Developers and Anthropic got coked up about the whole thing and extended the concept to nuts and bolts. I always found the example servers useless and hilarious.[0] Unbelievably, they're still maintained.

[0]: https://github.com/modelcontextprotocol/servers/tree/main/sr...

I always get a kick out of seeing MCP wrappers around CLI’s.

  • In my experience, a skill is better suited for this instead of an MCP.

    If you don’t want the agent to probe the CLI when it needs it, a skill can describe the commands, arguments and flags so the agent can use them as needed.

  • They make a big difference. For example if you use the Jira cli, most LLMs aren’t trained on it. A simple MCP wrapper makes a huge difference in usability unless you’re okay having the LLM poke and prod a bunch of different commands

    • Fwiw I'm having a good experience with a skill using Jira CLI directly. My first attempt using a Jira MCP failed. I didn't invest much time debugging the MCP issues, I just switched to the skill and it just worked.
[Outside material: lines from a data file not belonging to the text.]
theorem witness_WarmContextsFollowTheLock : exec (.lockReport 3 (report 3 1)) box = .next (done (.lockReport 3 (report 3 1)) box)
    ∧ exec (.lockReport 2 (report 2 0)) box = .next (done (.lockReport 2 (report 2 0)) box)
    ∧ exec (.lockTimerExpiry 3) box = .next (done (.lockTimerExpiry 3) box)
    ∧ reportSays (report 3 1) = some ((box.tuner 3).order, true) ∧ (box.tuner 3).state = .tuning
    ∧ (box.tuner 3).holds (.ctx (.warm 1)) = true ∧ (box.warm 1).part ≠ none ∧ (box.warm 1).state = .preparing
    ∧ (box.slot 1).state = .await ∧ (boxKeysReady.slot 1).state = .live ∧ (box.warm 1).part.bind (·.slot) = some ⟨1, 9⟩
    ∧ reportSays (report 2 0) = some ((box.tuner 2).order, false) ∧ (box.tuner 2).state = .locked
    ∧ (box.tuner 2).holds (.ctx (.warm 0)) = true ∧ (box.warm 0).part ≠ none ∧ (box.warm 0).state = .ready
    ∧ (box.tuner 3).timer.map (·.kind) = some .lock ∧ (box.tuner 3).holds (.ctx (.warm 0)) = false ∧ (box.warm 2).part = none :=
  ⟨goes _ _ (by decide +kernel), goes _ _ (by decide +kernel), goes _ _ (by decide +kernel), by decide +kernel⟩

/-- The box with T0 TUNING for the acquirer. -/
def boxSeeking : State := { box with
  pool := { box.pool with tuners := vset boxTuners 0 { box.tuner 0 with state := .tuning, timer := some ⟨.lock, 100⟩ } }
  guide := { boxGuide with acquirer := ⟨.tuning, some 0⟩ } }

/-- The box with T3 TUNING on the home multiplex and the acquirer waiting for a tuner. -/
def boxHoping : State := { boxWarmOnly with
  pool := { box.pool with tuners := vset boxWarmOnly.pool.tuners 3 { box.tuner 3 with mux := some homeMux } } }

theorem witness_AcquirerFollowsTheLock :
    exec (.lockReport 0 (report 2 1)) boxSeeking = .next (done (.lockReport 0 (report 2 1)) boxSeeking)
    ∧ exec (.lockReport 3 (report 3 1)) boxHoping = .next (done (.lockReport 3 (report 3 1)) boxHoping)
    ∧ exec (.lockReport 0 (report 2 0)) box = .next (done (.lockReport 0 (report 2 0)) box)
    ∧ reportSays (report 2 1) = some ((boxSeeking.tuner 0).order, true) ∧ (boxSeeking.tuner 0).state = .tuning
    ∧ (boxSeeking.tuner 0).holds .acquirer = true ∧ boxSeeking.guide.acquirer.state = .tuning
    ∧ reportSays (report 3 1) = some ((boxHoping.tuner 3).order, true) ∧ (boxHoping.tuner 3).state = .tuning
    ∧ boxHoping.guide.acquirer.state = .waitTuner ∧ (boxHoping.tuner 3).mux = boxHoping.link.home.map (·.mux) ∧ (boxHoping.tuner 3).inUse = true
    ∧ (∀ j : TunerId, j < 3 → ¬ ((boxHoping.tuner j).inUse = true ∧ (boxHoping.tuner j).mux = boxHoping.link.home.map (·.mux)))
    ∧ reportSays (report 2 0) = some ((box.tuner 0).order, false) ∧ (box.tuner 0).state = .locked ∧ box.guide.acquirer.state = .collecting
    ∧ box.link.home = some ⟨homeMux, 32, 17⟩ :=
  ⟨goes _ _ (by decide +kernel), goes _ _ (by decide +kernel), goes _ _ (by decide +kernel), by decide +kernel⟩

/-! ### Channel change -/

/-- P1 of the box without its tuner. -/
def untunedOutput : Output :=
  awake (partRec (serviceRec 412 44 701 (some 700) 0) none none none) none (.held .noSignal) (.held .noSignal)

/-- The box with a service whose multiplex index names nothing, and with P1 without its tuner. -/
def boxLost : State := { box with
  guide := { boxGuide with services := boxGuide.services ++ [serviceRec 500 63 901 none 0] }
  pool := { box.pool with tuners := vset boxTuners 4 Tuner.afterPowerOn }
  filter := { box.filter with tables := vset boxTables 4 [] }
  keys := { box.keys with slots := vset boxSlots 2 (KeySlot.freed 12) }
  engines := { box.engines with outputs := vset boxOutputs 1 untunedOutput } }

theorem lost_settled : Settled boxLost.toBlock := settled_of _ (by decide +kernel)

/-- The box with an empty service table. -/
def boxGone : State := { box with guide := { boxGuide with services := [] } }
      Yes occasionally Claude uses the wrong flag and it has to retry the command (I didn't even bother to fork the skill and add some memory about the bad flag) but in practice it just works

    • Do you mean wrap the CLI with an MCP? I don't get that approach. I wrapped the Jira cli with a skill. It's taken a few iterations to dial it in but it works pretty damn well now.

      I'm good, yet my coworkers keep having problems using the Atlassian MCP.